"A nation is not conquered until the hearts of its women are on the ground": I return to Anadarko
I grew up in Anadarko, a small town settled near the banks of the Washita River in southwestern Oklahoma's Caddo County.
Anadarko was a thriving community when I was a child. Family shops lined Broadway, the town's main street. Farmers and their families came to town on Saturdays to do their weekly shopping, and elderly Plains Indians gathered on the sidewalks, talking to one another in Kiowa and Comanche.
Our town boasted a fine Victorian courthouse, as elegant as any county courthouse in Texas. The town square had a bandstand and a statue honoring the Caddo County boys who died in the Great World War.

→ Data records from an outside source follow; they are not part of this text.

-- ==== Sys2Proof/Machine/Gateway.lean ====
section
/-!
DEFINITION. The signal gateway (R303 to R332): route lookup at the lane aggregators, the Hitch units with their deferral,
the staleness sweep, the frames that definitions build, IEEE 1722 containers and tunnels in both directions, and the
route scrubber.
-/

namespace Sys2Proof.Machine

/-- The aggregator, and the Hitch unit, of a lane. -/
def aggOf (lane : Nat) : Nat := if lane < 24 then 0 else 1

/-- The count of frame route d rises, saturating (R306). -/
def State.routeCount (s : State) (d : Nat) : State :=
  let n := s.eget (routeAt d) ROUTE_count
  s.eset (routeAt d) ROUTE_count (min (n + 1) (2 ^ 31 - 1))

/-! ### Route lookup (R304, R305) -/

/-- The first frame route of a lane frame's bucket. -/
def routeBucket (lane : Nat) (ide : Bool) (id : Nat) : Nat := 4 * (laneKeyCrc lane ide id % 16384)

/-- Frame route i is the receive route of a key. [DEDUCED, log entry 89] -/
def State.routeIs (s : State) (i lane : Nat) (ide : Bool) (id : Nat) : Bool :=
  let a := routeAt i
  !s.isBad a && s.eIs a ROUTE_valid && !s.eIs a ROUTE_lock && s.eget a ROUTE_kind == 1 && s.eget a RXR_lane == lane &&
    s.eIs a RXR_ide == ide && s.eget a RXR_id == id

/-- The receive route of a lane frame; a bad way met before it is found (R329). [DEDUCED, log entry 89] -/
def State.routeLookup (s : State) (lane : Nat) (f : LaneFrame) : State × Option Nat :=
  let b := routeBucket lane f.ide f.id
  let hit := (List.range 4).find? fun w => s.routeIs (b + w) lane f.ide f.id
  let seen := match hit with | some w => w | none => 4
  ((List.range seen).foldl (fun (u : State) w => (u.check .frameRoute (b + w)).1) s, hit.map (b + ·))

/-! ### IEEE 1722 frames (R321, R322, R325) -/

/-- Zero bytes up to the first length that, FCS included, is a multiple of 16 bytes and at least 64. -/
def padFrame (bs : List Byte) : List Byte :=
  let n := max 64 ((bs.length + 4 + 15) / 16 * 16)
  bs ++ List.replicate (n - 4 - bs.length) 0

/-- The state as definition d's frame is built in: with the definition as it stood at the last write to a slot that emits into
it, since a change of it takes effect at the next (R318). One that no emit route names is as its entry now says.
[DEDUCED, log entry 159] -/
def State.defView (s : State) (d : Nat) : State :=
  let old := (s.defn d).entry
  let named := (s.usedEntries .signalRoute).any fun r =>
    s.eIs (sigrAt r) SIGR_valid && s.eIs (sigrAt r) SIGR_dir && s.eget (sigrAt r) SIGR_def == d
  if old.isEmpty || !named then s else s.setAper (routeAt d) old

/-- The frame of Ethernet definition d around its ACF messages. -/
def State.ethDefBytes (s : State) (d seq : Nat) (acf : List Byte) : List Byte :=
  let a := routeAt d
  let tag := if s.eIs a ETHD_tagged then
    beBytes 2 0x8100 ++ beBytes 2 (s.eget a ETHD_pcp * 8192 + s.eget a ETHD_vid) else []
  padFrame (beBytes 2 (s.eget a ETHD_mac_hi) ++ beBytes 4 (s.eget a ETHD_mac_lo) ++ s.gwMac ++ tag ++ beBytes 2 0x22F0 ++
    beBytes 1 0x82 ++ beBytes 2 (0x8000 + acf.length % 2048) ++ beBytes 1 seq ++ beBytes 4 (s.eget a ETHD_stream_id_hi) ++
    beBytes 4 (s.eget a ETHD_stream_id_lo) ++ acf)

/-- Ethernet definition d's frame is built and presented to pipeline B (R321). The frame is given the first lane of its
aggregator as its source port. -/
def State.ethDefSend (s : State) (d : Nat) (acf : List Byte) : State :=
  let a := routeAt d
  let w := s.defView d
  let agg := w.eget a ETHD_agg
  if agg = 1 ∧ !lanePresent s.variant 24 then s
  else
    let v := s.defn d
    let out := w.eget a ETHD_out
    let f : Frame :=
      { bytes := w.ethDefBytes d (v.seq % 256) acf, src := if agg = 0 then 16 else 40, owner := w.eget a ETHD_owner,
        cls := w.eget a ETHD_class, stream := if w.eIs a ETHD_stream_en then some (w.eget a ETHD_stream) else none,
        resolved := if out = 127 then none else some [out], rx0 := s.timeNs 0 }
    let s := s.setDefn d { v with seq := (v.seq + 1) % 256 }
    ((s.offer (12 + agg) f).gwCount 9 1).routeCount d

/-- The ACF CAN message of a lane frame (R325). [PRESUMED, log entry 88] -/
def acfCan (f : LaneFrame) (ts bus : Nat) : List Byte :=
  let n := (f.data.length + 3) / 4
  let pad := 4 * n - f.data.length
  beBytes 2 (0x01 * 512 + (4 + n)) ++
    beBytes 1 (pad * 64 + 32 + b2n f.rtr * 16 + b2n f.ide * 8 + b2n f.brs * 4 + b2n (f.format == 1) * 2 + b2n f.esi) ++
    beBytes 1 (bus % 32) ++ beBytes 8 ts ++ beBytes 4 (f.id % 2 ^ 29) ++ f.data ++ List.replicate pad 0

/-- The tunnel's messages leave in one frame. -/
def State.tunnelSend (s : State) (d : Nat) : State :=
  let v := s.defn d
  if v.msgs.isEmpty then s else (s.setDefn d { v with msgs := [] }).ethDefSend d v.msgs.flatten
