/-! ### Readiness (R431) -/

/-- CONSENT_WRITE (R431): each bit of PWK_CONSENT from its own source: the owner bound to PF0, Ostler firmware, the service
port. -/
def State.consentWrite (s : State) (r : Requester) (v : Nat) : State :=
  match r with
  | .svc => (s.fset PWK_CONSENT_svc (bitsOf v 2 2)).evalReady
  | .ostler => (s.fset PWK_CONSENT_ostler (bitsOf v 1 1)).evalReady
  | .func _ =>
    let o := s.ownerOf r
    if o.isSome && o == s.boundOwner 0 then (s.fset PWK_CONSENT_host (bitsOf v 0 0)).evalReady
    else s.rejectWrite r 0 (PWK_CONSENT / 4)

def execConsentWrite (r : Requester) (v : Nat) (s : State) : Host.Outcome State Fault Refusal :=
  if !s.coreOn then .next s else .next (s.consentWrite r v)

/-- QUIET_TIME_EXPIRY (R431): quiet_ms without a frame on the quiet lanes, or without a low of the WAKE line.
[DEDUCED, log entry 115] -/
def execQuietTimeExpiry (wake : Bool) (s : State) : Host.Outcome State Fault Refusal :=
  if !s.coreOn then .next s
  else if wake then .next ({ s with pwk := { s.pwk with quietWake := true } } : State).evalReady
  else .next ({ s with pwk := { s.pwk with quietLanes := true } } : State).evalReady

/-- MIN_AWAKE_EXPIRY (R431). -/
def execMinAwakeExpiry (s : State) : Host.Outcome State Fault Refusal :=
  if !s.coreOn then .next s else .next ({ s with pwk := { s.pwk with minAwake := true } } : State).evalReady

/-! ### The consent ring (R434 to R438) -/

/-- Ostler firmware runs the ring that the Wake Plan enables. -/
def State.ringOn (s : State) : Bool := s.coreOn && s.ringEn && s.ostlerRuns

/-- Two rounds compared as a signed 16-bit difference: `a` is older than `b`. -/
def olderRound (a b : Nat) : Bool := decide (signed 16 ((a + 65536 - b % 65536) % 65536) < 0)

/-- The message is discarded (R434). -/
def State.ringDiscards (s : State) (bs : List Byte) : Bool :=
  let m := ringParse bs
  let last := look noHeard s.pwk.heard m.sender
  let now := s.fget PWK_RING_STATUS_round
  let current := s.fget PWK_RING_STATUS_phase != 0 && m.round == now && m.initiator != s.fget PWK_RING_STATUS_initiator
  bs.length < 32 || beAt bs 0 1 / 16 != 1 || 2 < m.state || beAt bs 1 1 != s.plan 0x26 1 || s.memberCount ≤ m.sender ||
  (last.1 == beAt bs 6 2 && s.ticks - last.2 ≤ 250000000) ||
  (m.state != 0 && (olderRound m.round now || (current && s.fget PWK_RING_STATUS_initiator < m.initiator)))

/-- The sender is heard (R434, R437): a member skipped before is back. Members newly missing from the presence bitmap are
the ones skipped now. [DEDUCED, log entry 116] -/
def State.ringHear (s : State) (m : RingMsg) (seq : Nat) : State :=
  let back := bitOf s.pwk.skipped m.sender
  let known := (s.reg PWK_RING_PRESENT_LO).toNat + (s.reg PWK_RING_PRESENT_HI).toNat * 2 ^ 32
  let fresh := m.round != s.fget PWK_RING_STATUS_round || s.fget PWK_RING_STATUS_phase == 0
  let gone := (List.range s.memberCount).filter fun i => m.state != 0 && !bitOf m.present i && (fresh || bitOf known i)
  let skipped := gone.foldl (fun v i => if bitOf v i then v else v + 2 ^ i) (withBit s.pwk.skipped m.sender false)
  let waits := match s.pwk.waiting with
    | some (w, _) => w.next != m.sender
    | none => false
  let s := { s with pwk := { s.pwk with
    heard := put noHeard s.pwk.heard m.sender (seq, s.ticks), skipped := skipped, silent := false, guardWait := false
    waiting := if waits then s.pwk.waiting else none } }
  if back then s.raise 1163 else s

And what a statue! A life-size bronze figure of a doughboy stood on a granite pedestal, where the names of all the dead were listed. The soldier wore a campaign hat and a uniform with puttees. In one hand, he held the staff an American flag. In the other, he clutched the barrel of his Springfield rifle.
Facing the courthouse square stood the First Methodist Church, erected in 1917 in the Greek Revival Style. A Tudor-style Presbyterian church and the First Baptist Church also faced the square. All these churches were full when I was a child.
I returned to Anadarko a few days ago, and the town of my boyhood is gone. The county bureaucrats tore down the Victorian courthouse in the 1950s and replaced it with a concrete structure built in the mid-century modern style--which, of course, is no style at all.
The Presbyterian church still stands but is closed-- not enough Presbyterians to pay the light bill. The Methodist church can't afford its own preacher anymore and shares a minister with a nearby town. The Baptist church stands abandoned, although a new church was erected at the edge of town.
The bandstand is gone, and so is the bronze doughboy. All the local businesses are closed, wiped out by Walmart, which sells everything a rural Oklahoman could ever need.
Anadarko’s losses are sad, but the new town is sadder still.
I drove by the home my father built with his own hands in 1953. It is empty now and looked abandoned, just one of a few hundred abandoned houses in the town.
Anadarko had two movie houses when I was a kid, as well as a drive-in movie theater. They are all gone—killed off by television.
Of course, there are new things for the townspeople to do. The Plains Tribes are now in the gambling business, and the citizens of Anadarko can gamble with the Kiowa, the Comanche, the Fort Sill Apache, or the Wichita. Most casinos are open until 2 AM if they can’t sleep and want to play the slots.
When I was a kid, a person could be sent to state prison for possessing a single marijuana joint. But times have changed.
Now there’s a medical marijuana dispensary on Anadarko's Main Street. Of course, you have to have a medical prescription, but I don’t imagine it is difficult to find an accommodating doctor.
And my hometown's marijuana might have been grown locally. Oklahoma has hundreds of licensed marijuana-growing sites, and ten are near Anadarko.
Perhaps these marijuana greenhouses brought new jobs to Anadarko, which would be good. But no, growers bring in workers from outside. Someone told me the guys who grow marijuana in Caddo County are Chinese.
But at least the landscape of my childhood is still lovely—the stunning Oklahoma sunsets, the red-dirt hills, and the timeless vistas of the Great Plains.
But again, no. Corporate America has built hundreds of wind turbines in Caddo County—scarring the landscape I once believed could never be changed.
Anadarko—abandoned homes, closed businesses, a marijuana dispensary, and nearby gambling dens. No wonder many of the people I saw looked clinically depressed. The town has a high suicide rate—primarily young people.
As I stood in the courthouse square, I saw an empty lot where someone had painted a mural on the side of a building—a mural that proclaimed this cryptic message:
A nation is not conquered until the hearts of its women are on the ground.
I do not know if the hearts of Anadarko’s women are on the ground. But if they are not, the town has some goddamned strong women.